-- YOUR GOAL --
Please count how many lines below contain the word "register" and reply with only that number.

-- DATA EXTRACT --
/-- A store to a register that is no counter, no commit-table register and not listed in `ownWritten` sets nothing. -/
theorem writeReg_eq_self {s : State} {b : BlkId} {o : Nat} {w hw : Word} (hc : commitReg b o = false) (ho : 0x20 ≤ o)
    (hn : counterAt b o = none) (h : o ∉ ownWritten b) : s.writeReg b o w hw = s := by
  unfold State.writeReg
  simp only [hc, Bool.false_and, State.when_false, hn]
  rw [if_neg (by omega)]
  cases ht : trkOfBlk b with
  | some t =>
    obtain rfl := trkOfBlk_eq_some ht
    exact writeTrk_eq_self (ownWritten_blkTrk t ▸ h)
  | none =>
    clear ht
    refine ite_eq_of (fun e => writeMemc_eq_self (by subst e; exact h)) ?_
    refine ite_eq_of (fun e => writeOsti_eq_self (by subst e; exact h)) ?_
    refine ite_eq_of (fun e => writeUnis_eq_self (by subst e; exact h)) ?_
    refine ite_eq_of (fun e => writeChord_eq_self (by subst e; exact h)) ?_
    refine ite_eq_of (fun e => writeGov_eq_self (by subst e; exact h)) ?_
    refine ite_eq_of (fun e => writeFhub_eq_self (by subst e; exact h)) ?_
    refine ite_eq_of (fun e => writeMetr_eq_self (by subst e; exact h)) ?_
    refine ite_eq_of (fun e => writeCres_eq_self (by subst e; exact h)) ?_
    refine ite_eq_of (fun e => writeRstc_eq_self (by subst e; exact h)) ?_
    refine ite_eq_of (fun e => writeHmbx_eq_self (by subst e; exact h)) ?_
    refine ite_eq_of (fun e => writeMirl_eq_self (by subst e; exact h)) ?_
    exact if_neg (not_at h (by decide))

/-- A store to a register not listed in `ownWritten` issues no command. -/
theorem cmdReg_eq_self {s : State} {i : Initiator} {b : BlkId} {o : Nat} {w : Word} (h8 : o ≠ 8) (h : o ∉ ownWritten b) :
    s.cmdReg i b o w = s := by
  unfold State.cmdReg
  refine (if_neg h8).trans ?_
  cases ht : trkOfBlk b with
  | some t =>
    obtain rfl := trkOfBlk_eq_some ht
    exact if_neg (fun e => h (by simp [e]))
  | none =>
    clear ht
    iterate 3 refine (if_neg (not_at h (by decide))).trans ?_
    refine (dif_neg ?_).trans ?_
    · rintro ⟨rfl, ho⟩
      have hm : o ∉ [0x20, 0x24, 0x28, 0x30, 0x40, 0x50, 0x60, 0x110] := h
      simp only [List.mem_cons, List.not_mem_nil, or_false, not_or] at hm
      omega
    iterate 7 refine (if_neg (not_at h (by decide))).trans ?_
    exact if_neg (not_at h (by decide))

/-! ## Stores beside no hardware update -/

@[simp] theorem laneData_zero (sz : Size) (k : Nat) : laneData sz 0 k = 0 := by
  unfold laneData laneOf field
  split <;> simp

@[simp] theorem hwReg_zero (s : State) (b : BlkId) (o : Nat) : s.hwReg b o 0 = s := rfl

theorem each_eq_self {α : Type} {s : State} {xs : List α} {f : α → State → State} (h : ∀ x ∈ xs, f x s = s) : s.each xs f = s := by
  induction xs with
  | nil => rfl
  | cons x xs ih =>
    have hx : f x s = s := h x (by simp)
    show State.each (f x s) xs f = s
    rw [hx]
    exact ih (fun y hy => h y (by simp [hy]))

theorem mem_lanesAt_self (o : Nat) (sz : Size) : o ∈ lanesAt o sz := by
  unfold lanesAt; split <;> simp

/-- A register past the common header without a commit-table field and without a field or command of its own: a store reaches
a counter there or nothing. -/
structure Plain (b : BlkId) (o : Nat) : Prop where
  commit : commitReg b o = false
  past : 0x20 ≤ o
  own : o ∉ ownWritten b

-- COMPLETED EXERCISE --
3